Lecavelier des Etangs et al. (2012) also proposed that the observed variability can be associated with changes in the properties of the stellar wind, namely a lower proton density in April 2010. This would lead to less efficient production of energetic neutral atoms (ENAs) by charge exchange between H atoms escaping from the planet and the protons in the stellar wind (Bourrier & Lecavelier des Etangs 2013). We cannot explore this idea because we do not have a 3D model of the extended corona. It would appear, however, that it should be subjected to further scrutiny because the model of Bourrier & Lecavelier des Etangs (2013) does not include self-shielding of the planetary H atoms from the stellar wind by protons escaping from the planet. These protons are much more abundant above 2.95 Rp than neutral H atoms and they present a larger collision cross section to protons in the stellar wind than neutral H (cross sections given in Krstić & Schultz 1999; Schunk & Nagy 2000).

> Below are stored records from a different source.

-- ==== Sys2Proof/Syntax.lean ====
section
/-! DEFINITION. The instructions and events of the DW-80: one constructor for each row of spec/opcode_table.json.
A row without an encoding is an event of the device; its operands say which agent, queue, index or host value it concerns. -/

namespace Sys2Proof

/-- SZ of the R-format integer families (R57). -/
inductive Sz32 | w64 | w32
  deriving DecidableEq, Repr

/-- The floating-point formats in the order of the SZ code (R57); their ET code is this code plus 8 (R58). -/
inductive FEt | f16 | bf16 | f32 | f64
  deriving DecidableEq, Repr

/-- The integer element types, ET codes 0x0 to 0x7 (R58). -/
inductive IEt | n8 | s8 | n16 | s16 | n32 | s32 | n64 | s64
  deriving DecidableEq, Repr

/-- The element types 0x0 to 0xB that the lane-moving instructions accept (R58, R167). -/
inductive LEt | int (t : IEt) | flt (t : FEt)
  deriving DecidableEq, Repr

/-- The M-format access size (R57). -/
inductive MSz | b | h | w | d
  deriving DecidableEq, Repr

/-- The scope codes 0 to 7 (R59). -/
inductive Scope | ctx | tile | clu | gang | grid | mod | dom | sys
  deriving DecidableEq, Repr

/-- The ORD field of the RA format (R60). -/
inductive Ord | rlx | acq | rel | acqRel
  deriving DecidableEq, Repr

/-- The synchronisation levels (R237). -/
inductive Level | ctx | tile | gang | grid | dom
  deriving DecidableEq, Repr

/-- The levels of the wire barriers (R245, R271). -/
inductive WLevel | gang | grid
  deriving DecidableEq, Repr

/-- LEN of `wbld` (R188): 512 bytes, 1 KiB or 2 KiB. -/
inductive WLen | b512 | k1 | k2
  deriving DecidableEq, Repr

/-- The format pairs of MMA (R68), the A format first. -/
inductive Pair
  | bf16bf16 | f16f16 | bf16t8 | bf16t4 | t8t8 | t8t4 | t4t4 | s8s8 | s8s4 | s4s4 | t8bf16 | t4bf16
  deriving DecidableEq, Repr

/-- The selectors of `dk.rdst` (R343). -/
inductive RdSel | tags | wq | slots | ctx0 | ctx1 | ctx2 | ctx3
  deriving DecidableEq, Repr

/-- A write of the debug page to a halted role (R418). -/
inductive RoleWrite
  | pc (x : W64)                       -- pc in bits 63:1 of the word, resume flag in bit 0
  | csr (n : BitVec 12) (x : W64)
  deriving DecidableEq, Repr

/-- The granule that a scrubber pass reads (R382). -/
inductive Granule
  | rim (block : Nat)                  -- a 64-byte block of rim memory, by address / 64
  | tile (vt : Nat) (store : Nat) (k : Nat)  -- granule k of a tile memory; store: SRC code of R362
  deriving DecidableEq, Repr

/-- The register page a host write goes to (R407). -/
inductive HostPage | pf | vf (v : Nat)
  deriving DecidableEq, Repr

/-- What the BMC and the firmware meet at bring-up (R442 to R446): coolant flow in L/min and inlet temperature in °C, the first
step that fails, if one does, with its cause, the two images, each with the hash of the key under which its signature verifies, if
there is one, the CXL ports and strand links that train, and the defect count of each cluster. -/
structure BringUp where
  flow     : Nat
  inlet    : Int
  failAt   : Option (Nat × Nat)
  firmware : List (BitVec 8)
  runtime  : List (BitVec 8)
  fwKey    : Option (BitVec 512)
  rtKey    : Option (BitVec 512)
  ports    : BitVec 4
  linksUp  : W32
  defects  : List Nat
  deriving DecidableEq, Repr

We show in Sect. 5 that there is a possibility that particle heating during an extreme stellar proton event could lead to an order of magnitude change in the escape rate. There is still, however, also the possibility that the observed variability is simply statistical. The S/N in the observations of HD 189733b is higher than in the observations of HD 209458b, as was pointed out by Lecavelier des Etangs et al. (2012), but the uncertainty is still significant and the observations are affected by the absorption in the ISM and geocoronal contamination (Guo & Ben-Jaffel 2016). To reflect this, the line-integrated Lyman α transit depths of 2.9 ± 1.4% in April 2010 and of 5.0 ± 1.3% September 2011 are actually consistent to within 1σ. A stronger difference between these observation dates is seen only in the blue wing of the Lyman α line. The false positive probability of this signal is given by Bourrier et al. (2013) as 3.6%, however this was evaluated for the transit in September 2011 while it should have been evaluated for the detection of variability between the two observation dates. This problem is compounded by the fact that HD 189733 is an active star with significant spot coverage that can also affect the observed UV transit depths (Koskinen et al. 2013b; Llama & Shkolnik 2016). Repeated observations of HD 189733b are called for to confirm the detection of stellar activity-induced changes in the planetary atmosphere (Fares et al. 2017).

thumbnail Fig. 5

Effects of a stellar flare on planet HD 189733b, irradiated by the star HD 189733 (using ϵ Eri as a proxy). The top panel shows the variation of the intensity of the flare (in blue) and the stellar zenith angle (in red) with time, t = 0 representing the beginning of the flare. The middle and bottom panels show the ratio of electron density during the flare to that pre-flare, as a function of time and of pressure within the planetary atmosphere. The density ratio in the middle panel is for a planet irradiated by the solar-type flaring spectral shape and in the bottom panel, the planet irradiated by the AU-Mic flaring spectral shape. Electron densities are determined at 30° latitude and 12 LT; the planet is considered phase-locked with its star.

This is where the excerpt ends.